Si la Première Guerre mondiale [3]  marque un tournant dans l'histoire de l'historiographie, cela vaut tout particulièrement pour les rapports franco-allemands (1). Avant 1914, l'historiographie allemande faisait, partout dans le monde, fonction de modèle. Même en France, et malgré toutes les divergences nationales, politiques ou idéologiques, les historiens allemands jouissaient d'une très grande réputation (2). Mais avec le déclenchement de la guerre, l'attaque de la Belgique et " l'appel des 93 " - parmi lesquels de nombreux historiens - en faveur du "militarisme" défenseur de la "culture", le consensus académico-diplomatique s'est rompu (3). A la fois choquée et frappée d'une "douloureuse surprise", la Revue historique, qui avait toujours été l'organe d'une entente internationale, citait les noms des signataires pour y ajouter ce commentaire: "Tous ces érudits de profession, rompus à la critique des textes; par leur méthode rigoureuse, ils ont renouvelé des parties importantes de l'histoire ancienne, médiévale et moderne. Placés en face d'un très grave problème d'histoire contemporaine, ils ont oublié tout à coup, et comme s'il obéissaient à une consigne, les principes mêmes de leur enseignement et de leurs livres" (4). Le débat sur les annexions engagé peu après en Allemagne et auquel participèrent même les professeurs dits "modérés", contribua à son tour à détruire toute idée d'une éventuelle entente supranationale. Du côté français, de mauvais souvenirs de voyages ou des lectures très lointaines - tels que les oeuvres de Treitschke [4] , auquel Durkheim consacra toute une brochure traitant de la "mentalité allemande" - furent alors exhumés (5). Quand en 1915, l'historien économiste Henri Hauser parle d'une "illusion d'optique" vis-à-vis de l'Allemagne dont les Français pendant des décennies auraient été les victimes, il pense moins aux militaires allemands à propos desquels personne ne se faisait d'illusions, qu'aux industriels dont l'agressivité et aux intellectuels dont l'intolérance avaient été largement sous-estimées (6).

 

Au cours du combat intellectuel qui s'engagea pendant la guerre et que les participants vécurent comme une sorte de "deuxième front", il s'agissait, par conséquent, de compenser les manquements réels ou imaginaires du passé, d'atteindre l'ennemi au plus près, c'est-à-dire dans son "identité", et de reconquérir autant que possible le terrain perdu. Un des thèmes les plus riches pour une telle offensive "historique" était celui du Rhin (7). Lié au mot d'ordre des "frontières naturelles", il avait déjà joué un rôle de mobilisation et de légitimation pendant les guerres révolutionnaires [5]  (8). Au cours du XIXe siècle, il avait à nouveau servi de pomme de discorde avec l'Allemagne - et ce jusqu'au moment de l'annexion de l'Alsace [6]  et d'une partie de la Lorraine, qui signifiait la perte de la frontière française du Rhin (9). Le Rhin cristallisait donc l'hostilité "héréditaire" entre Français et Allemands et il suffisait de poser la question: le Rhin est-il la "frontière de la France" ou le principal "fleuve allemand", pour réveiller l'antagonisme (10). 

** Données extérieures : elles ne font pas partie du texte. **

/-- The fields of format `encCpy`. -/
theorem encCpy_fields {n a b fn flags : Nat} (h0 : n < 2 ^ 5) (h1 : a < 2 ^ 5) (h2 : b < 2 ^ 5) (h3 : fn < 2 ^ 3) (h4 : flags < 2 ^ 8) :
    encCpy n a b fn flags < 2 ^ 32 ∧ fld (encCpy n a b fn flags) 26 6 = 45 ∧ fld (encCpy n a b fn flags) 21 5 = n ∧ fld (encCpy n a b fn flags) 16 5 = a ∧ fld (encCpy n a b fn flags) 11 5 = b ∧ fld (encCpy n a b fn flags) 8 3 = fn ∧ fld (encCpy n a b fn flags) 0 8 = flags :=
  ⟨by simp only [encCpy]; omega, by simp only [encCpy, fld]; omega, by simp only [encCpy, fld]; omega, by simp only [encCpy, fld]; omega, by simp only [encCpy, fld]; omega, by simp only [encCpy, fld]; omega, by simp only [encCpy, fld]; omega⟩

theorem Laws.FieldsRead.add (x0 : BitVec 5) (x1 : BitVec 5) (x2 : BitVec 5) : Laws.FieldsRead.Statement (.add x0 x1 x2) := by
  have h0 := x0.isLt
  have h1 := x1.isLt
  have h2 := x2.isLt
  obtain ⟨hw, m, f21, f16, f11, f6, f0⟩ := @encR_fields 1 x0.toNat x1.toNat x2.toNat 0 0 (by decide) (by omega) (by omega) (by omega) (by decide) (by decide)
  exact fieldsRead_one _ rfl hw (by delta hasWord1; rw [m]; rfl) (by delta decodeRaw; simp only [m]; delta decAlu; simp only [f0]; rw [bv_of f21, bv_of f16, bv_of f11])

theorem Laws.FieldsRead.sub (x0 : BitVec 5) (x1 : BitVec 5) (x2 : BitVec 5) : Laws.FieldsRead.Statement (.sub x0 x1 x2) := by
  have h0 := x0.isLt
  have h1 := x1.isLt
  have h2 := x2.isLt
  obtain ⟨hw, m, f21, f16, f11, f6, f0⟩ := @encR_fields 1 x0.toNat x1.toNat x2.toNat 0 1 (by decide) (by omega) (by omega) (by omega) (by decide) (by decide)
  exact fieldsRead_one _ rfl hw (by delta hasWord1; rw [m]; rfl) (by delta decodeRaw; simp only [m]; delta decAlu; simp only [f0]; rw [bv_of f21, bv_of f16, bv_of f11])

theorem Laws.FieldsRead.and (x0 : BitVec 5) (x1 : BitVec 5) (x2 : BitVec 5) : Laws.FieldsRead.Statement (.and x0 x1 x2) := by
  have h0 := x0.isLt
  have h1 := x1.isLt
  have h2 := x2.isLt
  obtain ⟨hw, m, f21, f16, f11, f6, f0⟩ := @encR_fields 1 x0.toNat x1.toNat x2.toNat 0 2 (by decide) (by omega) (by omega) (by omega) (by decide) (by decide)
  exact fieldsRead_one _ rfl hw (by delta hasWord1; rw [m]; rfl) (by delta decodeRaw; simp only [m]; delta decAlu; simp only [f0]; rw [bv_of f21, bv_of f16, bv_of f11])

theorem Laws.FieldsRead.or (x0 : BitVec 5) (x1 : BitVec 5) (x2 : BitVec 5) : Laws.FieldsRead.Statement (.or x0 x1 x2) := by
  have h0 := x0.isLt
  have h1 := x1.isLt
  have h2 := x2.isLt
  obtain ⟨hw, m, f21, f16, f11, f6, f0⟩ := @encR_fields 1 x0.toNat x1.toNat x2.toNat 0 3 (by decide) (by omega) (by omega) (by omega) (by decide) (by decide)
  exact fieldsRead_one _ rfl hw (by delta hasWord1; rw [m]; rfl) (by delta decodeRaw; simp only [m]; delta decAlu; simp only [f0]; rw [bv_of f21, bv_of f16, bv_of f11])

theorem Laws.FieldsRead.xor (x0 : BitVec 5) (x1 : BitVec 5) (x2 : BitVec 5) : Laws.FieldsRead.Statement (.xor x0 x1 x2) := by
  have h0 := x0.isLt
  have h1 := x1.isLt
  have h2 := x2.isLt
  obtain ⟨hw, m, f21, f16, f11, f6, f0⟩ := @encR_fields 1 x0.toNat x1.toNat x2.toNat 0 4 (by decide) (by omega) (by omega) (by omega) (by decide) (by decide)
  exact fieldsRead_one _ rfl hw (by delta hasWord1; rw [m]; rfl) (by delta decodeRaw; simp only [m]; delta decAlu; simp only [f0]; rw [bv_of f21, bv_of f16, bv_of f11])

theorem Laws.FieldsRead.shl (x0 : BitVec 5) (x1 : BitVec 5) (x2 : BitVec 5) : Laws.FieldsRead.Statement (.shl x0 x1 x2) := by
  have h0 := x0.isLt
  have h1 := x1.isLt
  have h2 := x2.isLt
  obtain ⟨hw, m, f21, f16, f11, f6, f0⟩ := @encR_fields 1 x0.toNat x1.toNat x2.toNat 0 5 (by decide) (by omega) (by omega) (by omega) (by decide) (by decide)
  exact fieldsRead_one _ rfl hw (by delta hasWord1; rw [m]; rfl) (by delta decodeRaw; simp only [m]; delta decAlu; simp only [f0]; rw [bv_of f21, bv_of f16, bv_of f11])

theorem Laws.FieldsRead.shr (x0 : BitVec 5) (x1 : BitVec 5) (x2 : BitVec 5) : Laws.FieldsRead.Statement (.shr x0 x1 x2) := by
  have h0 := x0.isLt
  have h1 := x1.isLt
  have h2 := x2.isLt
  obtain ⟨hw, m, f21, f16, f11, f6, f0⟩ := @encR_fields 1 x0.toNat x1.toNat x2.toNat 0 6 (by decide) (by omega) (by omega) (by omega) (by decide) (by decide)
  exact fieldsRead_one _ rfl hw (by delta hasWord1; rw [m]; rfl) (by delta decodeRaw; simp only [m]; delta decAlu; simp only [f0]; rw [bv_of f21, bv_of f16, bv_of f11])

theorem Laws.FieldsRead.sar (x0 : BitVec 5) (x1 : BitVec 5) (x2 : BitVec 5) : Laws.FieldsRead.Statement (.sar x0 x1 x2) := by
  have h0 := x0.isLt
  have h1 := x1.isLt
  have h2 := x2.isLt
  obtain ⟨hw, m, f21, f16, f11, f6, f0⟩ := @encR_fields 1 x0.toNat x1.toNat x2.toNat 0 7 (by decide) (by omega) (by omega) (by omega) (by decide) (by decide)
  exact fieldsRead_one _ rfl hw (by delta hasWord1; rw [m]; rfl) (by delta decodeRaw; simp only [m]; delta decAlu; simp only [f0]; rw [bv_of f21, bv_of f16, bv_of f11])

theorem Laws.FieldsRead.rotr (x0 : BitVec 5) (x1 : BitVec 5) (x2 : BitVec 5) : Laws.FieldsRead.Statement (.rotr x0 x1 x2) := by
  have h0 := x0.isLt
  have h1 := x1.isLt
  have h2 := x2.isLt
  obtain ⟨hw, m, f21, f16, f11, f6, f0⟩ := @encR_fields 1 x0.toNat x1.toNat x2.toNat 0 8 (by decide) (by omega) (by omega) (by omega) (by decide) (by decide)
  exact fieldsRead_one _ rfl hw (by delta hasWord1; rw [m]; rfl) (by delta decodeRaw; simp only [m]; delta decAlu; simp only [f0]; rw [bv_of f21, bv_of f16, bv_of f11])

theorem Laws.FieldsRead.slt (x0 : BitVec 5) (x1 : BitVec 5) (x2 : BitVec 5) : Laws.FieldsRead.Statement (.slt x0 x1 x2) := by
  have h0 := x0.isLt
  have h1 := x1.isLt
  have h2 := x2.isLt
  obtain ⟨hw, m, f21, f16, f11, f6, f0⟩ := @encR_fields 1 x0.toNat x1.toNat x2.toNat 0 9 (by decide) (by omega) (by omega) (by omega) (by decide) (by decide)
  exact fieldsRead_one _ rfl hw (by delta hasWord1; rw [m]; rfl) (by delta decodeRaw; simp only [m]; delta decAlu; simp only [f0]; rw [bv_of f21, bv_of f16, bv_of f11])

Le Reichsland Elsaß-Lothringen

 

 

 

Source Internet [7]

Durant la guerre et surtout pendant l'immédiat après-guerre, toute une littérature fut consacrée à cette question: livres, brochures et collections diverses, dirigées par des historiens et des publicistes ou par des comités (tel celui de la "Rive gauche du Rhin") créés pour servir la bonne cause (11). Cette offensive, en l'occurrence, était avant tout un phénomène français, puisque c'était la France qui voulait revenir sur le Rhin et récupérer l'Alsace; mais au-delà, il s'agissait évidemment de l'avenir de toute la rive gauche du Rhin, car les scénarios de "sécurité" des généraux et de la plupart des hommes politiques prévoyaient dès 1917 soit une annexion totale de ces territoires à la France, soit leur autonomisation par rapport à l'empire allemand (12). 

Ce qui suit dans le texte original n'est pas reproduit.